Repeat the lines of the data that follow, please, starting at the first and stopping after the one with "def State.link (s".

Source data:
= = = = = = =
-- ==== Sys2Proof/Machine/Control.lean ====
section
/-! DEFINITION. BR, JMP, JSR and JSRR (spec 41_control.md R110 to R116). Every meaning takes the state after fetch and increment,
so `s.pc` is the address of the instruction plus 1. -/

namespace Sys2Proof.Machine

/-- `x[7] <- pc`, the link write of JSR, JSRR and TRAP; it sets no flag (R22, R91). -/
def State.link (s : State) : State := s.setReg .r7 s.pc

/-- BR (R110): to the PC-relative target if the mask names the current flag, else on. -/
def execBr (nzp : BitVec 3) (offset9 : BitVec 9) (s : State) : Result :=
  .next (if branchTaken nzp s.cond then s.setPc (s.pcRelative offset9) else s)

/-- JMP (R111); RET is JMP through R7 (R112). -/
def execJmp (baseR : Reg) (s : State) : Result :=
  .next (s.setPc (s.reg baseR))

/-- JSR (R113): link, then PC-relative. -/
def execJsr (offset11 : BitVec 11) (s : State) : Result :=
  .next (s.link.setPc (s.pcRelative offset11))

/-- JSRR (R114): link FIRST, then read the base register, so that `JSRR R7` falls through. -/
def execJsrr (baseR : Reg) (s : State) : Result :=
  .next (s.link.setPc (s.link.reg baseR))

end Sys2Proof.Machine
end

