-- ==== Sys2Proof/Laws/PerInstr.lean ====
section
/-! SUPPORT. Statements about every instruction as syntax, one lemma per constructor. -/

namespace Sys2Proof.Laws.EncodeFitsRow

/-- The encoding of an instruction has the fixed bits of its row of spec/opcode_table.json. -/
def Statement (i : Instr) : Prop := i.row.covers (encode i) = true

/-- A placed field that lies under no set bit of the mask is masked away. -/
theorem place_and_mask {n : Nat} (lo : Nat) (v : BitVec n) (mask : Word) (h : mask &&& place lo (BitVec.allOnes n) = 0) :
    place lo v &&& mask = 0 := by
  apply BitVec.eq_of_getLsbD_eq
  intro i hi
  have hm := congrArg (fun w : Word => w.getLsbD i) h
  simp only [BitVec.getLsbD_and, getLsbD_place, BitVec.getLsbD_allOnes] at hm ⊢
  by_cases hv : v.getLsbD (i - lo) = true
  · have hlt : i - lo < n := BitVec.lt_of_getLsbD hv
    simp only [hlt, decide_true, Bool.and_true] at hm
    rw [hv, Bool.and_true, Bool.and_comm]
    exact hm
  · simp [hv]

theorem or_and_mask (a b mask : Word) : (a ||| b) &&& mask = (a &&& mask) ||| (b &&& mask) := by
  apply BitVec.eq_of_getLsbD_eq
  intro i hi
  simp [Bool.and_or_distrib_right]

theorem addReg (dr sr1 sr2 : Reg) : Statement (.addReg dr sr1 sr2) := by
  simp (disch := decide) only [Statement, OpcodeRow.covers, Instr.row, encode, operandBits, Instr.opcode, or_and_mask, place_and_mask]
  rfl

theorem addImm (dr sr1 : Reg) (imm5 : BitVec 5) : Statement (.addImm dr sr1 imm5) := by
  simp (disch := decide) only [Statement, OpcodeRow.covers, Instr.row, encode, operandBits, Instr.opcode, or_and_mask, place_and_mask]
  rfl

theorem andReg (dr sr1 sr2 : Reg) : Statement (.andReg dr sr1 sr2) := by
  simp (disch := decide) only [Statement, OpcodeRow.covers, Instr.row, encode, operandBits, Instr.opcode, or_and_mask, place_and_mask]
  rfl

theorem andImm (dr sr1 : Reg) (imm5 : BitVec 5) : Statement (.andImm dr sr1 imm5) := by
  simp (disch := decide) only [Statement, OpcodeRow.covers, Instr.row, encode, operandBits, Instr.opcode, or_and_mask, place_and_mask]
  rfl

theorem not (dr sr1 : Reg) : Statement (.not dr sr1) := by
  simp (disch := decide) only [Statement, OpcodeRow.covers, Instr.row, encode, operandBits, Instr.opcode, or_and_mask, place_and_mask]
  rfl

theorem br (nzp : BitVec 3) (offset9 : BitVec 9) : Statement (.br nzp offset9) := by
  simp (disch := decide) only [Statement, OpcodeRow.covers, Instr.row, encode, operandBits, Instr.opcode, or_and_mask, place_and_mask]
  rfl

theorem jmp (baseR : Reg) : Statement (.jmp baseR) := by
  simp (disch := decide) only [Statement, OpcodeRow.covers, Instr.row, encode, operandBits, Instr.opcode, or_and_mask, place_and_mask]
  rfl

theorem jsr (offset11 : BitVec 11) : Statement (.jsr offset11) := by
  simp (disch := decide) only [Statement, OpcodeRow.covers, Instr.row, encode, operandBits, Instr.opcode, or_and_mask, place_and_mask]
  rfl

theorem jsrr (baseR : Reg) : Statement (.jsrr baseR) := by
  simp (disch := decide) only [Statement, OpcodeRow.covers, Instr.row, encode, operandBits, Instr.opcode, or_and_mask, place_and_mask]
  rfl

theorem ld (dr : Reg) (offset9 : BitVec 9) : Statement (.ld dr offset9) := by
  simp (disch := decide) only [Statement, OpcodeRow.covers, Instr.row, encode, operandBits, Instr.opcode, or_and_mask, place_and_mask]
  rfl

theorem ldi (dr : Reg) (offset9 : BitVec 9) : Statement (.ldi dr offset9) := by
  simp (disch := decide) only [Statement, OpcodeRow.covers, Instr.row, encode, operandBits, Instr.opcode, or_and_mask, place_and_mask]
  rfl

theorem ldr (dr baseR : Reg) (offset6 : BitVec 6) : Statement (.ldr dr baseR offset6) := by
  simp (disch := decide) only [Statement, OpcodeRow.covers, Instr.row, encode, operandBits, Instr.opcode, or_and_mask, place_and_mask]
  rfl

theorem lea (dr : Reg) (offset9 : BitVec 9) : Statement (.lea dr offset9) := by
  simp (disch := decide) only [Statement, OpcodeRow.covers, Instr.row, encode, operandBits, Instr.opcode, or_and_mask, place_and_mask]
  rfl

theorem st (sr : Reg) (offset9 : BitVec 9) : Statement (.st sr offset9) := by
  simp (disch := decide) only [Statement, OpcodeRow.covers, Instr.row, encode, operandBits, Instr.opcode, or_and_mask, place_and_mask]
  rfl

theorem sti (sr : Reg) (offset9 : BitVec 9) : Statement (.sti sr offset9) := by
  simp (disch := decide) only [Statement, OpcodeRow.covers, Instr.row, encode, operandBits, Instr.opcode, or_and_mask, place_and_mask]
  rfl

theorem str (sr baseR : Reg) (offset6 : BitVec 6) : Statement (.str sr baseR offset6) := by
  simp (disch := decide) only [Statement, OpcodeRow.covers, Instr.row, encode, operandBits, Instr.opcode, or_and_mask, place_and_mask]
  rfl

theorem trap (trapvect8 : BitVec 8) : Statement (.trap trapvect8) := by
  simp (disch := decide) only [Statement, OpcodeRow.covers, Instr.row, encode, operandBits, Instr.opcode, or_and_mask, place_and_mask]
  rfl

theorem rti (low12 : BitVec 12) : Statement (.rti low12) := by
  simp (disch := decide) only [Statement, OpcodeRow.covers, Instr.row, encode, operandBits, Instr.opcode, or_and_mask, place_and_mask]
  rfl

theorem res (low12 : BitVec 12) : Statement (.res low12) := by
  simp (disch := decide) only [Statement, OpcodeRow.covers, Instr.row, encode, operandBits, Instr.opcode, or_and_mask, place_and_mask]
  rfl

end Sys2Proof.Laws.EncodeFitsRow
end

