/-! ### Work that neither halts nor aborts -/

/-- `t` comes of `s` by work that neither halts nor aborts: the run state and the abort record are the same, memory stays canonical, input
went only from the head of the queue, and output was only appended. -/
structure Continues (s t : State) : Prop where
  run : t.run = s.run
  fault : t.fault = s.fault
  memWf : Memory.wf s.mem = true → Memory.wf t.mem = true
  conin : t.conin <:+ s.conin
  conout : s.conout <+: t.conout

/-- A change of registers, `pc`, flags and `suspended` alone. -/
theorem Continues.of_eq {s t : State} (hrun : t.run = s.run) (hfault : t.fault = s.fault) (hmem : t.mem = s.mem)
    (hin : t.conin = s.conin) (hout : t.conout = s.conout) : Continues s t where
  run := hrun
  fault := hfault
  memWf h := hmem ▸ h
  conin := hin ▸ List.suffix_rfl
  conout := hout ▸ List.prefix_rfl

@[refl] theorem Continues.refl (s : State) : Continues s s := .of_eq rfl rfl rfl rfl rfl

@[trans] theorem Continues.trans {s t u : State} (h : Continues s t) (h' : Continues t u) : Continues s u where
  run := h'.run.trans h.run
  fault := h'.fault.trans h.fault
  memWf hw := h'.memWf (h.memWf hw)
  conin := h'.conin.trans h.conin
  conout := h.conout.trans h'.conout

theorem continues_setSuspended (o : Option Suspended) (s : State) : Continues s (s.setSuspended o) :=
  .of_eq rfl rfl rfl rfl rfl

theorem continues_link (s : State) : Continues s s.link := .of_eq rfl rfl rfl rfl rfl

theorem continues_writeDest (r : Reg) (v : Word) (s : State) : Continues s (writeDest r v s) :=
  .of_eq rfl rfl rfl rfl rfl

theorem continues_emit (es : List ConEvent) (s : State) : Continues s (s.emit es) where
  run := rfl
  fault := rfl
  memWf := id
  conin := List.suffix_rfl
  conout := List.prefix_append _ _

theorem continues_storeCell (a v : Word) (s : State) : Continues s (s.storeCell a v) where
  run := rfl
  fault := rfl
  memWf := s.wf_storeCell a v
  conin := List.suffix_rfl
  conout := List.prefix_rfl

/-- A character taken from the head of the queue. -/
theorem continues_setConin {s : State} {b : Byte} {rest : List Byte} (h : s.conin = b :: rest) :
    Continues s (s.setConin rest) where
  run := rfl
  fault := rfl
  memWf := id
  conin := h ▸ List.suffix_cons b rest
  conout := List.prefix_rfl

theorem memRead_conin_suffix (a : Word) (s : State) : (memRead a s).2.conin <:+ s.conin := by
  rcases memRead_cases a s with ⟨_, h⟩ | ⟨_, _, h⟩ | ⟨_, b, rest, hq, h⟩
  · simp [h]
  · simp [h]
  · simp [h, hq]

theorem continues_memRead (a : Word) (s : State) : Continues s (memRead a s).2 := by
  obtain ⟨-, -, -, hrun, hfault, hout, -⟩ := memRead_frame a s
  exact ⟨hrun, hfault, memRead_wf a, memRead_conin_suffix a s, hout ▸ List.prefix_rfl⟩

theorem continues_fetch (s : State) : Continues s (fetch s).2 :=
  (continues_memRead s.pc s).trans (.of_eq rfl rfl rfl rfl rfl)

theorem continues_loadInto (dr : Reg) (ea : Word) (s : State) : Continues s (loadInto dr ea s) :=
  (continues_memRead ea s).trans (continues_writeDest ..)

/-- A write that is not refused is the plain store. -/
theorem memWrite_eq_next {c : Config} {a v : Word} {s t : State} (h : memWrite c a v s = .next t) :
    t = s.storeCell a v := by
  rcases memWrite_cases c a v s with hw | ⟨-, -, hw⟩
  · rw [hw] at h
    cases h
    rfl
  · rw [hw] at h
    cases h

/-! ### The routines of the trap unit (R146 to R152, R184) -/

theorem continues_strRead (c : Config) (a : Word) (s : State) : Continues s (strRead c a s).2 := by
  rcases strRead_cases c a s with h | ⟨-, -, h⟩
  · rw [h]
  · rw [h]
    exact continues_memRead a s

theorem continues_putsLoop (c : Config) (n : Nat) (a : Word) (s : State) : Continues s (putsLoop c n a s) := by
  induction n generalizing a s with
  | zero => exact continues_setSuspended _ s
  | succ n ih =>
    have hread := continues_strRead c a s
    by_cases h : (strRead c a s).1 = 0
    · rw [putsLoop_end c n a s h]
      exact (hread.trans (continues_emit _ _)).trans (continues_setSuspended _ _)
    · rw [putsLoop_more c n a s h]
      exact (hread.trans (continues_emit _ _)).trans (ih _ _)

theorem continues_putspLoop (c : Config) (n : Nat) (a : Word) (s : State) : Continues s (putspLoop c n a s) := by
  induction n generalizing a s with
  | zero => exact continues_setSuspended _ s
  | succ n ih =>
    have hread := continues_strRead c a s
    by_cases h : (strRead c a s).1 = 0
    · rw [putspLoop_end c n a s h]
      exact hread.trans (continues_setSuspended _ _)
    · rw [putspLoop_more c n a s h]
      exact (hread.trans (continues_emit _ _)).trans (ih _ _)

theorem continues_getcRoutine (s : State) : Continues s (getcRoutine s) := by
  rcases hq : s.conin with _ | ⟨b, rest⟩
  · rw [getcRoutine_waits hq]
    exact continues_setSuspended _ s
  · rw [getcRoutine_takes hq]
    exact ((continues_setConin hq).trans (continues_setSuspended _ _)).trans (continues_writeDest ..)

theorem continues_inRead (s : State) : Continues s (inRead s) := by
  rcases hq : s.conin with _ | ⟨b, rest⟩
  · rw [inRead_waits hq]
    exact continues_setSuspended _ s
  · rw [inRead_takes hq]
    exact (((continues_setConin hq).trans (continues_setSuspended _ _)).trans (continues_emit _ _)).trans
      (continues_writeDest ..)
= = = = = = =
EXERCISE ANSWER:
-- ==== Sys2Proof/Machine/Control.lean ====
section
/-! DEFINITION. BR, JMP, JSR and JSRR (spec 41_control.md R110 to R116). Every meaning takes the state after fetch and increment,
so `s.pc` is the address of the instruction plus 1. -/

namespace Sys2Proof.Machine

/-- `x[7] <- pc`, the link write of JSR, JSRR and TRAP; it sets no flag (R22, R91). -/
def State.link (s : State) : State := s.setReg .r7 s.pc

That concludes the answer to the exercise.